»»

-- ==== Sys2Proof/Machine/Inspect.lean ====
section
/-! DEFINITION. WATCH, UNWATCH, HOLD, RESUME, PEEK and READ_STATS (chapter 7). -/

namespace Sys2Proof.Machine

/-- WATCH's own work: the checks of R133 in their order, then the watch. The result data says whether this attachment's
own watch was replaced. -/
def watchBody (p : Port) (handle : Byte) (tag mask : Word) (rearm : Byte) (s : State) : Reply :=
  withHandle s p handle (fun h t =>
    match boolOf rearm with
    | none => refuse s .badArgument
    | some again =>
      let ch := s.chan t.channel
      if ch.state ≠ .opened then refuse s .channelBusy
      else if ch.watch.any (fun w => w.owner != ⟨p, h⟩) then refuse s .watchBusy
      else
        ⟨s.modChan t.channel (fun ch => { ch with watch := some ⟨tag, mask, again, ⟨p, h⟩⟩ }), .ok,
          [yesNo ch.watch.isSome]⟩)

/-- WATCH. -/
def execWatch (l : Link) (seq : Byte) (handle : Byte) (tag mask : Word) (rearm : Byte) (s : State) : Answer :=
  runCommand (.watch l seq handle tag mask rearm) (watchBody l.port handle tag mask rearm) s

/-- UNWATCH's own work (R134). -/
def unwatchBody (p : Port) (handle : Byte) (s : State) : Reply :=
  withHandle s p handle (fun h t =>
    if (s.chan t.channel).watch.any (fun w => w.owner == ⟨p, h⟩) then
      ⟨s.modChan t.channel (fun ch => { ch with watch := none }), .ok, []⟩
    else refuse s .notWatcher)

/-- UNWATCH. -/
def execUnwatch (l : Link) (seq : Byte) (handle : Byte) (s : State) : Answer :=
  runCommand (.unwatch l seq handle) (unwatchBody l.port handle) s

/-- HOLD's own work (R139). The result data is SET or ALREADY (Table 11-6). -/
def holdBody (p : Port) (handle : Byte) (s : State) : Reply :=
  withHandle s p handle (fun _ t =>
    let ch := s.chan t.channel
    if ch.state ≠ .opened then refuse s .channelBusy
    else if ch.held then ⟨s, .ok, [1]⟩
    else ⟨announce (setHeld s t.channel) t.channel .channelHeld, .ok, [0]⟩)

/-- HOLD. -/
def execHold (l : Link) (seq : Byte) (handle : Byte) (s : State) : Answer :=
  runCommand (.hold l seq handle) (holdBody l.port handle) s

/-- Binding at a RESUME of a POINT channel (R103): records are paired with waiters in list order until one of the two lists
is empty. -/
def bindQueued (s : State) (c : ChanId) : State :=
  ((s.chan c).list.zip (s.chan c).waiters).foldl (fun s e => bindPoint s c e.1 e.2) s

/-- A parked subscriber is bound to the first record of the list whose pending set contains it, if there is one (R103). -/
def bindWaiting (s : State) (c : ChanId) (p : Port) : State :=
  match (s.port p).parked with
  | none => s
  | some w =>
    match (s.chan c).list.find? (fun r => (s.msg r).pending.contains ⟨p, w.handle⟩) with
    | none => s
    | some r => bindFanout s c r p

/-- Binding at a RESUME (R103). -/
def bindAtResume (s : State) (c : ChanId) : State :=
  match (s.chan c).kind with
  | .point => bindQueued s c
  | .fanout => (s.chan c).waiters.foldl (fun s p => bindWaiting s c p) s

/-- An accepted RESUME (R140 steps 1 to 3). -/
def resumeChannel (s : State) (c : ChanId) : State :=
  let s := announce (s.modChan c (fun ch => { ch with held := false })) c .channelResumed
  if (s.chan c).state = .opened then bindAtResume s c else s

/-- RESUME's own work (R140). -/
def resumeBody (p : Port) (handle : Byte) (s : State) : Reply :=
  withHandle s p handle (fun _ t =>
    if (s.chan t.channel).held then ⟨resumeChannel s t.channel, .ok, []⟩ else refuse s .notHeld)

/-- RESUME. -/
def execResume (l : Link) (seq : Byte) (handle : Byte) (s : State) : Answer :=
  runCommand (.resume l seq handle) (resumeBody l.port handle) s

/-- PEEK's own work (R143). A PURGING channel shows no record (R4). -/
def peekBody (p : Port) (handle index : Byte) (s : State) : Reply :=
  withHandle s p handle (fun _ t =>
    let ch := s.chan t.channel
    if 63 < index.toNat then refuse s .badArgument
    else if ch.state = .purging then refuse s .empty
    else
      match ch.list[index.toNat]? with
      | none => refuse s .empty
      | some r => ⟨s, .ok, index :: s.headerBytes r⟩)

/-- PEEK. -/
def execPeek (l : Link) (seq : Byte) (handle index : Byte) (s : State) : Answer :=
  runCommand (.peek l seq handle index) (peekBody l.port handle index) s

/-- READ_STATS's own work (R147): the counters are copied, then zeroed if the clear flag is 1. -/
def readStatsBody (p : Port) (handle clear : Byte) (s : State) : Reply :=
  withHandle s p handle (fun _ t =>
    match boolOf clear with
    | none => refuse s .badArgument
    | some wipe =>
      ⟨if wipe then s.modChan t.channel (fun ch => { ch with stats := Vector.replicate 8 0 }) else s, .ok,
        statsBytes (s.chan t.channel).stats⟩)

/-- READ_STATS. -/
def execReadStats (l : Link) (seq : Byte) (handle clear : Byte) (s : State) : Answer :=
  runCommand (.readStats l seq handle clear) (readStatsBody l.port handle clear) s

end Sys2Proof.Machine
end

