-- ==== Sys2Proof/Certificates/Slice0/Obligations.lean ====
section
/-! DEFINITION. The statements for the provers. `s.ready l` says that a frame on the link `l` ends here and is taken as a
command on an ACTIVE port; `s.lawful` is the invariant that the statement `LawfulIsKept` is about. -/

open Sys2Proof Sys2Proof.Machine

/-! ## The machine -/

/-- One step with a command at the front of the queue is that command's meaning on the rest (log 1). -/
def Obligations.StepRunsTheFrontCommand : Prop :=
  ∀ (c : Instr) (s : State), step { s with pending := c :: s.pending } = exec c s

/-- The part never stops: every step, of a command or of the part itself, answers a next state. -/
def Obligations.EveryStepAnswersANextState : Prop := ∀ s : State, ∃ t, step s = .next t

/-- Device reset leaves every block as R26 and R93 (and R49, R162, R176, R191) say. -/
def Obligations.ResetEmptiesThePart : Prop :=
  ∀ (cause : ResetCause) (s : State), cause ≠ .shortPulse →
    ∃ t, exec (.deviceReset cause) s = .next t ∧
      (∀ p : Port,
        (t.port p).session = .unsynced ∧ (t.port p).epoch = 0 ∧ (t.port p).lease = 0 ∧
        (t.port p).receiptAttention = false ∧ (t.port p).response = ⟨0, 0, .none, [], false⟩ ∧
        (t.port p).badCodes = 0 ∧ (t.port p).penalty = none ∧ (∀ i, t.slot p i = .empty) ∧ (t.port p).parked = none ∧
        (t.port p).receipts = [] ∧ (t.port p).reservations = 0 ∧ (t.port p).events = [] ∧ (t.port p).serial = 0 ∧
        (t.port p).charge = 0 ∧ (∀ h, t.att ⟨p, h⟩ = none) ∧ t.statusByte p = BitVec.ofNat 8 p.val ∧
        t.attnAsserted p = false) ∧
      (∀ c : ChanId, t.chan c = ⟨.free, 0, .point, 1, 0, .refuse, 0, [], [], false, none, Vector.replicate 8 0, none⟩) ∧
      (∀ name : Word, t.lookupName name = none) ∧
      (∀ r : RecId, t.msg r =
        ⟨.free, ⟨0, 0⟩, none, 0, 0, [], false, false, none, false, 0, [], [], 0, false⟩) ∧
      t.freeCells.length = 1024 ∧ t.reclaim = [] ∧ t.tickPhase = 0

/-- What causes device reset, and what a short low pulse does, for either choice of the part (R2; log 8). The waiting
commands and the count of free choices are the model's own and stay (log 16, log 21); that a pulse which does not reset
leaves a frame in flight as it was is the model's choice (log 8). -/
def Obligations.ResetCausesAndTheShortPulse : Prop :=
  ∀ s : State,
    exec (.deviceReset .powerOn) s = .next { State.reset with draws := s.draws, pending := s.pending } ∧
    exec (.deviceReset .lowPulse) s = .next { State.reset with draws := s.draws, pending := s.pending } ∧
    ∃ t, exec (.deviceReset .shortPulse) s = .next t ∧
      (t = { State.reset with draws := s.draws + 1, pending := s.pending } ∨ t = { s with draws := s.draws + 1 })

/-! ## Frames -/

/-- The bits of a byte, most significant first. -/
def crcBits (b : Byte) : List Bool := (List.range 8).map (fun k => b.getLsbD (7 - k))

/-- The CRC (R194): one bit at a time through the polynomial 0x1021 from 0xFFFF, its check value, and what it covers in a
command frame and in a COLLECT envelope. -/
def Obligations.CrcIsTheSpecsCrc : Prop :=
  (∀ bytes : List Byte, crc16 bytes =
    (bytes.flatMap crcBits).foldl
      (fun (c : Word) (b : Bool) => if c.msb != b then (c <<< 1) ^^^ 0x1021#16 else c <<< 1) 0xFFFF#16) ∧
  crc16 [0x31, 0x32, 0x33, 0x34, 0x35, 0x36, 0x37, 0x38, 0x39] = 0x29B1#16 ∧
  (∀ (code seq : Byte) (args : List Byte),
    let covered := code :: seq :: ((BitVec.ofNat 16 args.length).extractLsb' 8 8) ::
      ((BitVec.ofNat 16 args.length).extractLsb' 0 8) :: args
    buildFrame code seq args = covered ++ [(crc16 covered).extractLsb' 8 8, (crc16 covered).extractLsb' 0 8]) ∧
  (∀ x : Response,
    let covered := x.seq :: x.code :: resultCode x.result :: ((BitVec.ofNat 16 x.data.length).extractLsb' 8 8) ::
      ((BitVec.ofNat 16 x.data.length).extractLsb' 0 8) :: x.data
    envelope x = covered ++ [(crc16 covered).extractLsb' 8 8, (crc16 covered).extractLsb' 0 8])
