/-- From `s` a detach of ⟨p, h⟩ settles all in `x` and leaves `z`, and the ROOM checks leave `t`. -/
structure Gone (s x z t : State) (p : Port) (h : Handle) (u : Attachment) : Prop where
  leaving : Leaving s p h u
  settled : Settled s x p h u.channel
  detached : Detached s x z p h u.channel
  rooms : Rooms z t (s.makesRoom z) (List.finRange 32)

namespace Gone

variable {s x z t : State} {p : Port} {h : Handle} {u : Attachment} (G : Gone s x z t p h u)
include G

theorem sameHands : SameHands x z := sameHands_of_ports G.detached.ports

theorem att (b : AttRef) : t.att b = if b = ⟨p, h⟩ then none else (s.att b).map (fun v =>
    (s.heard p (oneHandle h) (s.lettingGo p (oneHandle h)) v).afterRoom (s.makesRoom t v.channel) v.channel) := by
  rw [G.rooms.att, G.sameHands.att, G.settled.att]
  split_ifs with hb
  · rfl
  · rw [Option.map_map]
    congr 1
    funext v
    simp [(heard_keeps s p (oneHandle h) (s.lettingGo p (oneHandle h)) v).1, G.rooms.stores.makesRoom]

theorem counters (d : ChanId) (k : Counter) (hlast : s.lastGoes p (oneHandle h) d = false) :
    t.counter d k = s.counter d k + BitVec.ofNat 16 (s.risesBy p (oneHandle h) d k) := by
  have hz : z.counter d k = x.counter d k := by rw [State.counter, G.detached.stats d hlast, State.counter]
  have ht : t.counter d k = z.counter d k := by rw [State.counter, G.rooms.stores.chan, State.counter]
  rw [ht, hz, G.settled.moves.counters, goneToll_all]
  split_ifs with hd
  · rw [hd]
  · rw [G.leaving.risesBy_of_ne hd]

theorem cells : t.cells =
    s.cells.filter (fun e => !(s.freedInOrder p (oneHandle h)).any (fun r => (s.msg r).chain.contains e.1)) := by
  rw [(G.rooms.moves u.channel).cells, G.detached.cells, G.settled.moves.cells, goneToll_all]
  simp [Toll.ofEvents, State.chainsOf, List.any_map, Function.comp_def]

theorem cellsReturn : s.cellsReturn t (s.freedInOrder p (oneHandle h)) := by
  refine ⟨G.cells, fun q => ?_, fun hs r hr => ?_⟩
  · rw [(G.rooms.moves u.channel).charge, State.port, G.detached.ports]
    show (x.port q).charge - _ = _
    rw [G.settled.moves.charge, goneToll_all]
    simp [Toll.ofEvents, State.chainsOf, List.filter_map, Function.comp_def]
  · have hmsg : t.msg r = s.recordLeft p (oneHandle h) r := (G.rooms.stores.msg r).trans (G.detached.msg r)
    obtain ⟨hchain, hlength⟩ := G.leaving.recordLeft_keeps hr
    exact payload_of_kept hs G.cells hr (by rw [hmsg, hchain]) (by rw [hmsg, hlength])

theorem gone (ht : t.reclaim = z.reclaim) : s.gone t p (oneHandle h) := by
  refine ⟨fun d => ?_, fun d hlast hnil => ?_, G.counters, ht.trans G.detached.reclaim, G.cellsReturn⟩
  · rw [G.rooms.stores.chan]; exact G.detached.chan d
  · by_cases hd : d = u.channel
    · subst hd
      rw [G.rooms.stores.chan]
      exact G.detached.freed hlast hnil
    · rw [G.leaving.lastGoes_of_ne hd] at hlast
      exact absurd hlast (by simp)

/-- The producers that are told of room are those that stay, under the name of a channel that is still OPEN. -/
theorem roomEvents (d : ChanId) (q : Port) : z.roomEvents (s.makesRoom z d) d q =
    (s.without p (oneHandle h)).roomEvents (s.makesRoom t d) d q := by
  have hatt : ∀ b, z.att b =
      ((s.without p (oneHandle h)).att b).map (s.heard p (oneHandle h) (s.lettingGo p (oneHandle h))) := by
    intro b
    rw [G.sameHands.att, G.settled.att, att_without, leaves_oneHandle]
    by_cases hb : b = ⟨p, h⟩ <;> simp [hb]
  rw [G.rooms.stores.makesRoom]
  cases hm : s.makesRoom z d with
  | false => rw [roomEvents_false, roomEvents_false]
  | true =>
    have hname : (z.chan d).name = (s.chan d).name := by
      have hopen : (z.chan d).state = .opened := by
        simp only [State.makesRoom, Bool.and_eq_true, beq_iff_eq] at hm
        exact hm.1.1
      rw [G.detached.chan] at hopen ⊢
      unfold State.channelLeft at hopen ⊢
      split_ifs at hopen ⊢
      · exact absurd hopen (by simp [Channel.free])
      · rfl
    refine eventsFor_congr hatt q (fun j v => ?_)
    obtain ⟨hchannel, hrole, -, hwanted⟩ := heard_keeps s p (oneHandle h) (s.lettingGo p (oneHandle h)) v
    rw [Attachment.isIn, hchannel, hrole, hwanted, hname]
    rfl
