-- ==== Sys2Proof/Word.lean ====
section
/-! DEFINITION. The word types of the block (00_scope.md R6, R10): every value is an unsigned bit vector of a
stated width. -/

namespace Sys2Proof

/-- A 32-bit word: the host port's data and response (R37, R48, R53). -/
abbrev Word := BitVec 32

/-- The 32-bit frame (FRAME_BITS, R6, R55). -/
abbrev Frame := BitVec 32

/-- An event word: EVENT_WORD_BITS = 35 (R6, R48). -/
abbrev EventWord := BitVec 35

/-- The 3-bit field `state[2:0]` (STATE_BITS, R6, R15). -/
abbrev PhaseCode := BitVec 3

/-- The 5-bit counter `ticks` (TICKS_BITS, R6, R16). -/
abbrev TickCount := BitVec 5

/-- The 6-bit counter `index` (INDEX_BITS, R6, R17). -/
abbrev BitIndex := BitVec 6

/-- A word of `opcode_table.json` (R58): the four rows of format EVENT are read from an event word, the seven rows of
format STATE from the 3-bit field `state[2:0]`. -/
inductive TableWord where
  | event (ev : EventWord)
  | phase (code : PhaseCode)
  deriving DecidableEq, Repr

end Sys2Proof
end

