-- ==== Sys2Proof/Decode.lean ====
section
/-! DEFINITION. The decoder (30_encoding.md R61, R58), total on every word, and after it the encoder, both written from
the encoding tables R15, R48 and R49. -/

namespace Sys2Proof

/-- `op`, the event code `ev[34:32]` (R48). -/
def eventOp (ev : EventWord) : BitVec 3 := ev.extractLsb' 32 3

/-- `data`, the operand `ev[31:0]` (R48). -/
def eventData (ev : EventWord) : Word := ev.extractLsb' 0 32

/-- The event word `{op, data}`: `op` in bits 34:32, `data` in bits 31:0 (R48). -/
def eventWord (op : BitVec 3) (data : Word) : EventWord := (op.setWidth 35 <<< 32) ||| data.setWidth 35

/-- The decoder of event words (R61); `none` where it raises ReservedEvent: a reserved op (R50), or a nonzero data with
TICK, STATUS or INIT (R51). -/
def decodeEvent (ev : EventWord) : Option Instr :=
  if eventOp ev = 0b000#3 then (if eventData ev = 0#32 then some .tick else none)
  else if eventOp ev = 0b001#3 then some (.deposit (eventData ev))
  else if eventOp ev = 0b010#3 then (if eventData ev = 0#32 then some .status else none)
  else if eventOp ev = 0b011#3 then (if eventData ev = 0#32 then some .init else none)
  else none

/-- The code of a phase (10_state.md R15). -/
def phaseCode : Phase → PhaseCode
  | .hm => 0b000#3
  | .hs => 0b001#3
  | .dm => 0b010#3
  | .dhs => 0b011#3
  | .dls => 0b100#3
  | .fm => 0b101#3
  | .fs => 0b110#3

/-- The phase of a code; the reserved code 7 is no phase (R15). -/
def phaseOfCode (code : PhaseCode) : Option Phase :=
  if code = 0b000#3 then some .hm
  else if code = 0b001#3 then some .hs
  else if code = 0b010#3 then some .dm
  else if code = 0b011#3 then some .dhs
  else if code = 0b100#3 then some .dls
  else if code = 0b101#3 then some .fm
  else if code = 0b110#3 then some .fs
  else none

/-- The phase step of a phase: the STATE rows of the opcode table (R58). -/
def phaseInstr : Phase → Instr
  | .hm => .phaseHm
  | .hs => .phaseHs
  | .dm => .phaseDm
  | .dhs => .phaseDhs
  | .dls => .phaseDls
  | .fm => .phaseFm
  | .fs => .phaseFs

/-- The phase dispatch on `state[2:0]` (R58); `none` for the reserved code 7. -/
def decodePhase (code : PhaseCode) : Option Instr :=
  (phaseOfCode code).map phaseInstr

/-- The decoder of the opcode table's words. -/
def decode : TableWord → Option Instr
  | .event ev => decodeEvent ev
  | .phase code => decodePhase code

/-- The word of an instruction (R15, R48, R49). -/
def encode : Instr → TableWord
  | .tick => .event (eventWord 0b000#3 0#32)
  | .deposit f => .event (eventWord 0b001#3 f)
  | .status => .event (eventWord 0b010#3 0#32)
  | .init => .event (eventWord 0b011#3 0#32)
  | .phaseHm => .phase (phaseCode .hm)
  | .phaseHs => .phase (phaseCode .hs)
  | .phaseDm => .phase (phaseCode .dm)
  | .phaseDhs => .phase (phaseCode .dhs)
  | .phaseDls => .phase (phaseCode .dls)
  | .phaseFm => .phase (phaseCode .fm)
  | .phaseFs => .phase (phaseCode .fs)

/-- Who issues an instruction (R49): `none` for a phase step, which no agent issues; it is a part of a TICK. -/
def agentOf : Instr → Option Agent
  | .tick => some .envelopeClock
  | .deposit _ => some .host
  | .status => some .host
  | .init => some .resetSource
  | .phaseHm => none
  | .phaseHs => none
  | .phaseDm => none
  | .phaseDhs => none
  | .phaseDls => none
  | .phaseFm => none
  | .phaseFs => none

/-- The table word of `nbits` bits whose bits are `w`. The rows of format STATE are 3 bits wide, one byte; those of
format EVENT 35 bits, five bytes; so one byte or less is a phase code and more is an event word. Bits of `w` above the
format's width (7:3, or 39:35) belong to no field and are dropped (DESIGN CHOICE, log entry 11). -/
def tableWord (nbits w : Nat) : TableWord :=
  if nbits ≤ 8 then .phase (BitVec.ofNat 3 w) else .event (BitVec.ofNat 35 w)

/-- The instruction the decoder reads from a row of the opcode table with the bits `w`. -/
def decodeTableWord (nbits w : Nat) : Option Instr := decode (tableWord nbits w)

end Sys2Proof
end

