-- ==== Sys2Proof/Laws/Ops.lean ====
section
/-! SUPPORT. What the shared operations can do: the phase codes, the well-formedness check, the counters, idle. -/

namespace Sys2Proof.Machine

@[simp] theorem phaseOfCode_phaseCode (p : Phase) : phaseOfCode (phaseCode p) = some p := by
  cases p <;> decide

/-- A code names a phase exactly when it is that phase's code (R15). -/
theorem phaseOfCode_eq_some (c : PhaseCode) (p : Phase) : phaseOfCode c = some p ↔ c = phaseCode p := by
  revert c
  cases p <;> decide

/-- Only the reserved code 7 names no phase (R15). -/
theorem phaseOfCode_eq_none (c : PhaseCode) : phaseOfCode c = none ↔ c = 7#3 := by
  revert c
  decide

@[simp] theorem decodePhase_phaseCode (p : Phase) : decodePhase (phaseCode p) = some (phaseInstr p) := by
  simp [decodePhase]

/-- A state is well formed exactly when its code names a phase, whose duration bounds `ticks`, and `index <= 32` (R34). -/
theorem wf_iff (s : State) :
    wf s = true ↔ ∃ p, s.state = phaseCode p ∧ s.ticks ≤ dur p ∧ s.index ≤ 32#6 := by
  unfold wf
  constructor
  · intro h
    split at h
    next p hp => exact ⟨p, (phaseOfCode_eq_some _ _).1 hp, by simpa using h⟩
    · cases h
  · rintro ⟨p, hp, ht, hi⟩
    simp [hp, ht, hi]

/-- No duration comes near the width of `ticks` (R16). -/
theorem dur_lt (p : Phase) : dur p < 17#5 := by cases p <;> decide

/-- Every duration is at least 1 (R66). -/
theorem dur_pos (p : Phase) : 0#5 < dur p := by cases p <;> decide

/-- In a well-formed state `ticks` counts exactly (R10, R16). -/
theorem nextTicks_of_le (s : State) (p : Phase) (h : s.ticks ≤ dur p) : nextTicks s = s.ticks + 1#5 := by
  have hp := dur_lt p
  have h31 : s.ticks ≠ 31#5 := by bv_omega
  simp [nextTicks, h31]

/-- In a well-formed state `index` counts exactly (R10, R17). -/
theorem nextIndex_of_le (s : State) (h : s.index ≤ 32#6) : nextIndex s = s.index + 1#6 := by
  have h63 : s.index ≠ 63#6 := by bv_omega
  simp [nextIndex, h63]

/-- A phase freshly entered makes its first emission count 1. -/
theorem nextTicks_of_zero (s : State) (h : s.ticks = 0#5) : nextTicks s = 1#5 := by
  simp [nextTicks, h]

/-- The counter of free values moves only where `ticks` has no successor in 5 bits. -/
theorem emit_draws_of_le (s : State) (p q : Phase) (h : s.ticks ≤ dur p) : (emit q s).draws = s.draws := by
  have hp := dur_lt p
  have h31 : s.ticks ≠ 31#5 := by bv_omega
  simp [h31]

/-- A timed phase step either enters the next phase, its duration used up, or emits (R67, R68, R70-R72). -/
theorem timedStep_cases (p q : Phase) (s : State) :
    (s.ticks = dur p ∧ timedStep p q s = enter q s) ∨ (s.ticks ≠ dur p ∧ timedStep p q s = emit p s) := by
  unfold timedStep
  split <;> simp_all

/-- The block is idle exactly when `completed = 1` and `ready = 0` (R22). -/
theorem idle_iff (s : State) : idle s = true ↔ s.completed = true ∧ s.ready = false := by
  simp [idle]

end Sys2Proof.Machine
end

««

- Problem to work on
For the word "ports", state how many lines of the entries contain it, with nothing else.

- Answer
2